The 100th Separate Guards Motorized Rifle Order of Republic Brigade () is military unit of 1st Army Corps, that forms the army of the Donetsk People's Republic. Serving as an element under the 1st Army Corps of the DPR's Ministry of Defence, it is tasked with defence of its assigned territories using rapid reaction, reconnaissance and spetsnaz components.

The unit was established as Republican Guard of the DPR (Республиканская гвардия ДНР) on January 12, 2015. On August 15, 2015 it was renamed as 100th Separate Motorized Rifle Brigade as a Russian military unit № 08826 (в/ч 08826).

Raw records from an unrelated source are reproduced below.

-- ==== Sys2Proof/Machine/Phys.lean ====
section
/-! DEFINITION. Physical memory: the address map, keys, the caches and directories, and the reads and writes of a line.

Rules of spec/: 00 R1; 03 R63 to R70; 05 R96 to R100, R105, R108; 04 R83; 06 R117 to R119.
A clean copy holds what its home holds, so an entry of a cache lists only the bytes written there (log 10). -/

namespace Sys2Proof.Machine

/-! ### The address map, 03 R63 to R66 -/

/-- The line of an address. -/
def lineOf (pa : Nat) : Nat := pa / 128
/-- DEV of an address. -/
def devOf (pa : Nat) : Nat := pa / 2 ^ 50
/-- LOC of an address. -/
def locOf (pa : Nat) : Nat := pa % 2 ^ 50

/-- What a LOC is (R64). -/
inductive LocKind where
  | dram (die : Nat)
  | cxl (port off : Nat)
  | device
  | reserved
deriving DecidableEq, Repr

/-- The first LOC of the device registers. -/
def devBase : Nat := 0x3FF0000000000

/-- The local address map. -/
def locKind (loc : Nat) : LocKind :=
  if loc < 2 ^ 38 then .dram (loc / 2 ^ 36)
  else if decide (2 ^ 43 ≤ loc) && decide (loc < 2 ^ 44) then .cxl ((loc - 2 ^ 43) / 2 ^ 40) (loc % 2 ^ 40)
  else if devBase ≤ loc then .device
  else .reserved

/-- A block of device registers. -/
inductive DevBlock where
  | pause (port off : Nat)
  | strctl (die off : Nat)
  | arnpool (die off : Nat)
  | aperture (q off : Nat)
  | queue (q off : Nat)
  | modreg (off : Nat)
deriving DecidableEq, Repr

/-- The block that holds a LOC (04 R77, R88, 05 R105, 14 R314, 15 R330, 17 R390). DESIGN CHOICE (log 95): the specification gives the module
registers at +0x00, +0x08 and +0x10 and no size of their block; the model populates 0x1000 bytes there. -/
def devBlock (loc : Nat) : Option DevBlock :=
  let o := loc - devBase
  if loc < devBase then none
  else if decide (0x1000000000 ≤ o) && decide (o < 0x1000020000) then some (.pause ((o - 0x1000000000) / 0x1000) (o % 0x1000))
  else if decide (0x1800000000 ≤ o) && decide (o < 0x1800004000) then some (.strctl ((o - 0x1800000000) / 0x1000) (o % 0x1000))
  else if decide (0x2000000000 ≤ o) && decide (o < 0x2000004000) then some (.arnpool ((o - 0x2000000000) / 0x1000) (o % 0x1000))
  else if decide (0x3000000000 ≤ o) && decide (o < 0x3001000000) then some (.aperture ((o - 0x3000000000) / 0x10000) (o % 0x10000))
  else if decide (0x4000000000 ≤ o) && decide (o < 0x4000010000) then some (.queue ((o - 0x4000000000) / 0x100) (o % 0x100))
  else if decide (0x5000000000 ≤ o) && decide (o < 0x5000001000) then some (.modreg (o % 0x1000))
  else none

/-- Whether an address is on this module. -/
def State.isLocal (s : State) (pa : Nat) : Bool := devOf pa == s.module.dev

/-- The die whose L2 caches an address, if it is memory of this module (R64, R66, R96). -/
def State.homeDie (s : State) (pa : Nat) : Option Nat :=
  if s.isLocal pa then
    match locKind (locOf pa) with
    | .dram d => some d
    | .cxl p _ => some (p / 2)
    | _ => none
  else none

/-- The home slice of a line on its die (R96). -/
def homeSlice (loc : Nat) : Nat := loc / 128 % 48

/-- Whether an address is a device register, here or on a peer. -/
def isDevice (pa : Nat) : Bool := locKind (locOf pa) == .device

/-- The attached capacity of a CXL window of a module of the domain, as firmware published it (R65). -/
def State.cxlSize (s : State) (dev port : Nat) : Nat :=
  if dev = s.module.dev then s.pins.cxl.getD port 0
  else match s.pins.peerCxl.find? (·.1 == dev) with
    | some e => e.2.getD port 0
    | none => 0

/-- The populated ranges (R65). -/
def State.populated (s : State) (pa : Nat) : Bool :=
  let here := s.isLocal pa
  decide (devOf pa < 900) && (here || s.pins.devs.contains (devOf pa)) &&
    match locKind (locOf pa) with
    | .dram _ => true
    | .cxl p off => decide (off < s.cxlSize (devOf pa) p)
    | .device => (devBlock (locOf pa)).isSome
    | .reserved => false

/-! ### Keys, 03 R68 to R70, 17 R395 -/

/-- The tag under which a key id stores now in this module's memory: what the key table holds for it. Ids that hold one key store alike. -/
def State.keyTag (s : State) (key : Nat) : Nat := 2 * Sparse.get 0 s.keys key

/-- The tag under which a key id stores now at an address: every module has a key table of its own (17 R395). -/
def State.tagAt (s : State) (pa key : Nat) : Nat :=
  if s.isLocal pa then s.keyTag key else 2 * Sparse.get 0 s.peerKeys (devOf pa * 4096 + key)

/-- The tag under which the bytes of a line are stored. Tags of frames that R106 leaves unpredictable are odd. -/
def State.lineTag (s : State) (line : Nat) : Nat :=
  match Sparse.get 0 s.memTag line with
  | 0 => Sparse.get 0 s.frameTag (line / 512)
  | t + 1 => t

/-- A byte of DRAM or CXL memory read under a tag. -/
def State.memByte (s : State) (tag pa : Nat) : Byte :=
  let st := s.lineTag (lineOf pa)
  if st = tag then s.mem.read pa
  else Config.scramble st tag pa ((addrs (alignDown pa 16) 16).map s.mem.read)

/-- Brings a line under a tag: what it held is from then on what it read as. -/
def State.retag (s : State) (line tag : Nat) : State :=
  if s.lineTag line = tag then s
  else { s with mem := s.mem.writeList (128 * line) ((addrs (128 * line) 128).map (s.memByte tag)),
                memTag := Sparse.put s.memTag line (tag + 1) }

/-- Writes cells of one line to memory. -/
def State.memWrite (s : State) (tag : Nat) (cells : List Host.Cell) : State :=
  match cells with
  | [] => s
  | (a, _) :: _ =>
    let s := s.retag (lineOf a) tag
    { s with mem := cells.foldl (fun m c => m.write c.1 c.2) s.mem }

/-! ### Cached lines -/

/-- A cell list with one byte put. -/
def putCell (data : List Host.Cell) (a : Nat) (b : Byte) : List Host.Cell := Sparse.put data a b

/-- The entry of a level for a line. -/
def State.cline (s : State) (lvl : Lvl) (line : Nat) : Option CLine := s.cache.find? fun e => e.lvl == lvl && e.line == line

/-- Removes the entry of a level for a line. -/
def State.dropLine (s : State) (lvl : Lvl) (line : Nat) : State :=
  { s with cache := s.cache.filter fun e => !(e.lvl == lvl && e.line == line) }

/-- Whether a level is an L1. -/
def isL1 : Lvl → Bool
  | .l1 _ => true
  | _ => false

/-- The dirty L1 copy of a line; ownership lets one core hold it (R98). -/
def State.l1Dirty (s : State) (line : Nat) : Option CLine := s.cache.find? fun e => isL1 e.lvl && e.line == line && e.dirty

/-! ### Directories, 05 R97 -/

/-- The directory entry of a line. -/
def State.dirOf (s : State) (line : Nat) : DirEntry := (s.dir.find? (·.line == line)).getD ⟨line, [], [], [], []⟩

/-- Replaces a directory entry; an empty one is not kept. -/
def State.setDir (s : State) (e : DirEntry) : State :=
  let rest := s.dir.filter (·.line != e.line)
  { s with dir := if e.cores.isEmpty && e.dies.isEmpty && e.devs.isEmpty && e.blocks.isEmpty then rest else rest ++ [e] }

/-- Adds without repeats. -/
def addNat (l : List Nat) (x : Nat) : List Nat := if l.contains x then l else l ++ [x]

/-- Records a holder: eight peers exactly, the rest by blocks of 64. -/
def DirEntry.add (e : DirEntry) : Holder → DirEntry
  | .l1 c => { e with cores := addNat e.cores c }
  | .rdc d => { e with dies := addNat e.dies d }
  | .dev d =>
    if e.devs.contains d then e
    else if e.devs.length < 8 then { e with devs := e.devs ++ [d] }
    else { e with blocks := addNat e.blocks (d / 64) }

/-- Forgets a holder that has acknowledged; a block stays marked while another module of it may hold the line. -/
def DirEntry.remove (e : DirEntry) : Holder → DirEntry
  | .l1 c => { e with cores := e.cores.filter (· != c) }
  | .rdc d => { e with dies := e.dies.filter (· != d) }
  | .dev d => { e with devs := e.devs.filter (· != d) }

/-- The modules present in the domain in a marked block. -/
def State.blockMembers (s : State) (b : Nat) : List Nat :=
  s.pins.devs.filter fun d => d / 64 == b && d != s.module.dev

/-- The recorded holders of a line: where invalidations are sent. -/
def State.holders (s : State) (line : Nat) : List Holder :=
  let e := s.dirOf line
  e.cores.map .l1 ++ e.dies.map .rdc ++
    (dedupNat (e.devs ++ (e.blocks.map s.blockMembers).flatten)).map .dev

/-- Sends invalidations to the holders of a line that stand in the way of a write by `self` (R98). -/
def State.sendInvals (s : State) (line : Nat) (self : Option Holder) : State × Bool :=
  let others := (s.holders line).filter fun h => some h != self
  let busy := !others.isEmpty || s.invals.any (·.1 == line)
  let now := (s.die ((s.homeDie (128 * line)).getD 0)).cyc
  ({ s with invals := s.invals ++ ((others.filter fun h => !s.invals.contains (line, h)).map fun h => (line, h)),
            invalAt := if others.isEmpty || s.invals.any (·.1 == line) then s.invalAt else Sparse.put s.invalAt line (now + 1) }, busy)

/-- The home slices of lines take ownership for a write by the hardware: invalidations go to every holder. It tells whether one is awaited. -/
def State.ownLines (s : State) (lines : List Nat) : State × Bool :=
  lines.foldl (fun r l => let q := r.1.sendInvals l none
                          (q.1, r.2 || q.2)) (s, false)

/-- The cache of a core's writes as the home slice of a line records it: its L1 on the home die, the RDC of its die elsewhere (R97, R98, R100). -/
def State.ownCopy (s : State) (core line : Nat) : Holder :=
  if s.homeDie (128 * line) = some (dieOfCore core) then .l1 core else .rdc (dieOfCore core)

/-! ### Sets and ways, 00 R1, 05 R96, R99, 06 R117 -/

/-- The ways of a level: an L1 has 16 and two more for each 256 KiB of its pool that is not scratchpad. An entry of an L2 whose way is 16
or above has left its set and waits for the acknowledgements that its eviction needs (R97). -/
def State.ways (s : State) : Lvl → Nat
  | .l1 core => 16 + (8 - 2 * Sparse.get 0 s.carve core)
  | _ => 16

/-- The set of a line at a level: 1,024 sets of an L1, 128 of an instruction cache, 4,096 of each of the 48 slices of an L2, 32,768 of an RDC
(log 69). -/
def setOf (lvl : Lvl) (line : Nat) : Nat :=
  let l := locOf (128 * line) / 128
  match lvl with
  | .l1 _ => l % 1024
  | .l1i _ => l % 128
  | .l2 => l % 48 + 48 * (l / 48 % 4096)
  | .rdc _ => l % 32768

The DPR RG was commanded by Major General Ivan Kondratov, who was arrested in September 2018.

History 
It was created by DPR leader Alexander Zakharchenko on January 12, 2015. On August 15, 2015, the Republican Guard became subordinate to the First Army Corps of the Ministry of Defense of the DPR. It received its battle banner on September 18, 2015. The 100th Separate Motorized Rifle Brigade was based in Olenika to Donetsk City.  In September 2022, the 100th Separate Motorized Rifle Brigade reportedly began recruiting prisoners from prisons across Donetsk.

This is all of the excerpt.